### YOUR OBJECTIVE
Going down the listing below, print exactly each line from the one with "endDialRule_pending l u" up to and including the one with "l => lockRule_pending l u", and skip the rest.
•••
/-- Settles O2: each arm answers `.next`, and no operation touches the queue. -/
theorem everyCommandRuns : Obligations.EveryCommandRuns := by
  intro c s
  change Runs (exec c s) s
  have here : Runs (.next s) s := runs_next rfl
  cases c with
  | reset => exact runs_next rfl
  | nop p tail => exact runs_serve fun _ _ => rfl
  | unknownCodeRequest p code tail => exact runs_ite here (runs_next (by simp))
  | attach p tail => exact runs_serve fun _ u => attachRule_pending p _ _ u
  | detach p tail => exact runs_serve fun _ u => by simp
  | keepalive p tail => exact runs_serve fun _ u => keepaliveRule_pending p _ u
  | readEvents p tail => exact runs_serve fun _ u => readEventsRule_pending p _ u
  | setAlertMask p tail => exact runs_serve fun _ u => alertMaskRule_pending p _ u
  | readStatus p tail => exact runs_serve fun _ _ => rfl
  | writeProfile p tail => exact runs_serve fun pl u => writeProfileRule_pending p pl u
  | readProfile p tail => exact runs_serve fun _ u => by rw [readProfileRule_state]
  | writeRange p tail => exact runs_serve fun pl u => writeRangeRule_pending p pl u
  | writeOverride p tail => exact runs_serve fun _ u => withLine_pending fun l => writeOverrideRule_pending p l _ u
  | setSubscription p tail => exact runs_serve fun _ u => withLine_pending fun l => subscriptionRule_pending l _ u
  | setTimeslot p tail => exact runs_serve fun _ u => withLine_pending fun l => timeslotRule_pending l _ u
  | readLine p tail => exact runs_serve fun _ _ => withLine_pending fun _ => rfl
  | setFeedLimits p tail => exact runs_serve fun _ u => feedLimitsRule_pending _ _ u
  | setLaw p tail => exact runs_serve fun _ u => lawRule_pending _ u
  | block p tail => exact runs_serve fun _ u => withLine_pending fun l => setReasons_pending l _ u
  | unblock p tail => exact runs_serve fun _ u => withLine_pending fun l => setReasons_pending l _ u
  | ring p tail => exact runs_serve fun _ u => withLine_pending fun l => ringRule_pending l u
  | ringStop p tail => exact runs_serve fun _ u => withLine_pending fun l => ringStopRule_pending l u
  | endDial p tail => exact runs_serve fun _ u => withLine_pending fun l => endDialRule_pending l u
  | clearDial p tail => exact runs_serve fun _ u => withLine_pending fun l => clearDialRule_pending l u
  | lockDetector p tail => exact runs_serve fun _ u => withLine_pending fun l => lockRule_pending l u
  | unlockDetector p tail => exact runs_serve fun _ u => withLine_pending fun l => unlockRule_pending l u
  | writeSweep p tail => exact runs_serve fun pl u => writeSweepRule_pending pl u
  | startSweep p tail => exact runs_serve fun _ u => startSweepRule_pending _ _ u
  | stopSweep p tail => exact runs_serve fun _ u => stopSweepRule_pending _ u
  | hold p tail => exact runs_serve fun _ u => withLine_pending fun l => holdRule_pending l _ u
  | release p tail => exact runs_serve fun _ u => withLine_pending fun l => releaseRule_pending l _ u
  | setTestFeed p tail => exact runs_serve fun _ u => withLine_pending fun l => testFeedRule_pending l _ _ u
  | measure p tail => exact runs_serve fun _ u => withLine_pending fun l => measureRule_pending l _ u
  | frameSync cycles frame => exact runs_next (by simp)
  | flywheelUnit => exact runs_ite (runs_next (by simp)) here
  | lossOfLock => exact runs_ite (runs_next (by simp)) here
  | freeUnit => exact runs_ite (runs_next (by simp)) here
  | relockWindowExpiry => exact runs_ite (runs_next (by simp)) here
  | roundStart v => exact runs_ite (runs_next rfl) (runs_ite (runs_next rfl) here)
  | feedStateChange =>
    change Runs (execFeedStateChange s) s
    unfold execFeedStateChange
    split
    · exact runs_next (by simp)
    · exact here
  | slotStart => exact runs_ite (runs_next (by simp)) here
  | loopMeasurement l it ir =>
    change Runs (execLoopMeasurement l it ir s) s
    unfold execLoopMeasurement
    split
    · exact runs_next (by simp)
    · exact here
  | itemComplete b r1 r2 =>
    change Runs (execItemComplete b r1 r2 s) s
    unfold execItemComplete
    split
    · exact runs_ite (runs_next (by simp)) here
    · exact here
  | endOfPass n => exact runs_ite (runs_next (by simp)) here
  | hangupExpiry l =>
    change Runs (execHangupExpiry l s) s
    unfold execHangupExpiry
    split
    · exact runs_ite (runs_next (by simp)) here
    · exact here
  | interdigitExpiry l =>
    change Runs (execInterdigitExpiry l s) s
    unfold execInterdigitExpiry
    split
    · exact runs_ite (runs_ite (runs_next (by simp)) (runs_next (by simp))) here
    · exact here
  | interdigitHeldSettle l =>
    change Runs (execInterdigitHeldSettle l s) s
    unfold execInterdigitHeldSettle
    split
    · exact runs_ite (runs_next (by simp)) here
    · exact here
  | firstDigitExpiry l =>
    change Runs (execFirstDigitExpiry l s) s
    unfold execFirstDigitExpiry
    split
    · exact runs_ite (runs_next (by simp)) here
    · exact here
  | ringPhaseExpiry l =>
    change Runs (execRingPhaseExpiry l s) s
    unfold execRingPhaseExpiry
    split
    · exact runs_ite (runs_next (by simp)) here
    · exact here
  | ringLimitExpiry l =>
    change Runs (execRingLimitExpiry l s) s
    unfold execRingLimitExpiry
    split
    · exact runs_ite (runs_next (by simp)) here
    · exact here
  | poolReview => exact runs_ite (runs_next (by simp)) here
  | toneBlockEnd d e =>
    change Runs (execToneBlockEnd d e s) s
    unfold execToneBlockEnd
    split
    · exact runs_next (by simp)
    · exact here
  | windowExpiry p => exact runs_ite (runs_next (by simp)) here

end
end Sys2Proof.Machine
end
•••
### YOUR SOLUTION
  | endDial p tail => exact runs_serve fun _ u => withLine_pending fun l => endDialRule_pending l u
  | clearDial p tail => exact runs_serve fun _ u => withLine_pending fun l => clearDialRule_pending l u
  | lockDetector p tail => exact runs_serve fun _ u => withLine_pending fun l => lockRule_pending l u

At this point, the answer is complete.